# 5edf

 ← 4edf 5edf 6edf →
Prime factorization 5 (prime)
Step size 140.391¢
Octave 9\5edf (1263.52¢)
Twelfth 14\5edf (1965.47¢)
Consistency limit 2
Distinct consistency limit 2

5EDF is the equal division of the just perfect fifth into five parts of 140.391 cents each, corresponding to 8.5476 edo.
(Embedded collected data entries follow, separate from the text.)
/-! ### `Dev.setReg` -/

@[simp] theorem Dev.regs_setReg (d : Dev) (a : Nat) (v : Word) : (d.setReg a v).regs = Tab.set (regDefault a) d.regs a v := rfl
@[simp] theorem Dev.act_setReg (d : Dev) (a : Nat) (v : Word) : (d.setReg a v).act = d.act := rfl
@[simp] theorem Dev.pages_setReg (d : Dev) (a : Nat) (v : Word) : (d.setReg a v).pages = d.pages := rfl
@[simp] theorem Dev.stats_setReg (d : Dev) (a : Nat) (v : Word) : (d.setReg a v).stats = d.stats := rfl
@[simp] theorem Dev.live_setReg (d : Dev) (a : Nat) (v : Word) : (d.setReg a v).live = d.live := rfl
@[simp] theorem Dev.nextc_setReg (d : Dev) (a : Nat) (v : Word) : (d.setReg a v).nextc = d.nextc := rfl
@[simp] theorem Dev.sys_setReg (d : Dev) (a : Nat) (v : Word) : (d.setReg a v).sys = d.sys := rfl
@[simp] theorem Dev.boot_setReg (d : Dev) (a : Nat) (v : Word) : (d.setReg a v).boot = d.boot := rfl
@[simp] theorem Dev.pwr_setReg (d : Dev) (a : Nat) (v : Word) : (d.setReg a v).pwr = d.pwr := rfl
@[simp] theorem Dev.aon_setReg (d : Dev) (a : Nat) (v : Word) : (d.setReg a v).aon = d.aon := rfl
@[simp] theorem Dev.time_setReg (d : Dev) (a : Nat) (v : Word) : (d.setReg a v).time = d.time := rfl
@[simp] theorem Dev.msp_setReg (d : Dev) (a : Nat) (v : Word) : (d.setReg a v).msp = d.msp := rfl
@[simp] theorem Dev.mspSh_setReg (d : Dev) (a : Nat) (v : Word) : (d.setReg a v).mspSh = d.mspSh := rfl
@[simp] theorem Dev.monword_setReg (d : Dev) (a : Nat) (v : Word) : (d.setReg a v).monword = d.monword := rfl
@[simp] theorem Dev.eth_setReg (d : Dev) (a : Nat) (v : Word) : (d.setReg a v).eth = d.eth := rfl
@[simp] theorem Dev.clk_setReg (d : Dev) (a : Nat) (v : Word) : (d.setReg a v).clk = d.clk := rfl
@[simp] theorem Dev.lnb_setReg (d : Dev) (a : Nat) (v : Word) : (d.setReg a v).lnb = d.lnb := rfl
@[simp] theorem Dev.plt_setReg (d : Dev) (a : Nat) (v : Word) : (d.setReg a v).plt = d.plt := rfl
@[simp] theorem Dev.run_setReg (d : Dev) (a : Nat) (v : Word) : (d.setReg a v).run = d.run := rfl
@[simp] theorem Dev.ing_setReg (d : Dev) (a : Nat) (v : Word) : (d.setReg a v).ing = d.ing := rfl
@[simp] theorem Dev.dkl_setReg (d : Dev) (a : Nat) (v : Word) : (d.setReg a v).dkl = d.dkl := rfl
@[simp] theorem Dev.hat_setReg (d : Dev) (a : Nat) (v : Word) : (d.setReg a v).hat = d.hat := rfl
@[simp] theorem Dev.acc_setReg (d : Dev) (a : Nat) (v : Word) : (d.setReg a v).acc = d.acc := rfl
@[simp] theorem Dev.bmf_setReg (d : Dev) (a : Nat) (v : Word) : (d.setReg a v).bmf = d.bmf := rfl
@[simp] theorem Dev.trg_setReg (d : Dev) (a : Nat) (v : Word) : (d.setReg a v).trg = d.trg := rfl
@[simp] theorem Dev.pair_setReg (d : Dev) (a : Nat) (v : Word) : (d.setReg a v).pair = d.pair := rfl
@[simp] theorem Dev.bur_setReg (d : Dev) (a : Nat) (v : Word) : (d.setReg a v).bur = d.bur := rfl
@[simp] theorem Dev.mctl_setReg (d : Dev) (a : Nat) (v : Word) : (d.setReg a v).mctl = d.mctl := rfl
@[simp] theorem Dev.fab_setReg (d : Dev) (a : Nat) (v : Word) : (d.setReg a v).fab = d.fab := rfl
@[simp] theorem Dev.hif_setReg (d : Dev) (a : Nat) (v : Word) : (d.setReg a v).hif = d.hif := rfl
@[simp] theorem Dev.dma_setReg (d : Dev) (a : Nat) (v : Word) : (d.setReg a v).dma = d.dma := rfl
@[simp] theorem Dev.mmu_setReg (d : Dev) (a : Nat) (v : Word) : (d.setReg a v).mmu = d.mmu := rfl
@[simp] theorem Dev.mem_setReg (d : Dev) (a : Nat) (v : Word) : (d.setReg a v).mem = d.mem := rfl
@[simp] theorem Dev.free_setReg (d : Dev) (a : Nat) (v : Word) : (d.setReg a v).free = d.free := rfl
It is close to the Bleu generator chain and every second step of 17edo. 4 steps of 5edf is a fraction of a cent away to the seventh harmonic (which is 112/81 instead of 7/4 since the equave is 3/2), which is an extremely accurate approximation for the size of this scale.

## Intervals

degree cents value octave-reduced cents value approximate ratios Neptunian notation
0 1/1 perfect unison C
1 140.391 13/12, 49/45 augmented unison, minor second C#, Db
2 280.782 75/64, 20/17, 13/11 major second, minor third D, Eb
3 421.173 14/11, 23/18 major third, diminished fourth E, Fb
4 561.564 11/8, 18/13, 25/18 perfect fourth F
5 701.955 3/2 perfect fifth C
6 842.346 21/13, 13/8, 18/11 augmented fifth, minor sixth C#, Db
7 982.737 7/4, 30/17 major sixth, minor seventh D, Eb
8 1123.128 major seventh, minor octave E, Fb
9 1263.519 63.519 major octave F
10 1403.910 203.910 C
11 1544.301 344.301 C#, Db
12 1684.692 484.692 D, Eb
13 1825.083 625.083 E
14 1965.474 765.474 F
15 2105.865 905.865 C
16 2246.256 1046.256 C#, Db
17 2386.647 1186.647 D

## Scale tree

EDF scales can be approximated in EDOs by subdividing diatonic fifths. If 4\7 (four degrees of 7EDO) is at one extreme and 3\5 (three degrees of 5EDO) is at the other, all other possible 5L 2s scales exist in a continuum between them. You can chop this continuum up by taking "freshman sums" of the two edges - adding together the numerators, then adding together the denominators (i.e. adding them together as if you would be adding the complex numbers analogous real and imaginary parts). Thus, between 4\7 and 3\5 you have (4+3)\(7+5) = 7\12, seven degrees of 12EDO.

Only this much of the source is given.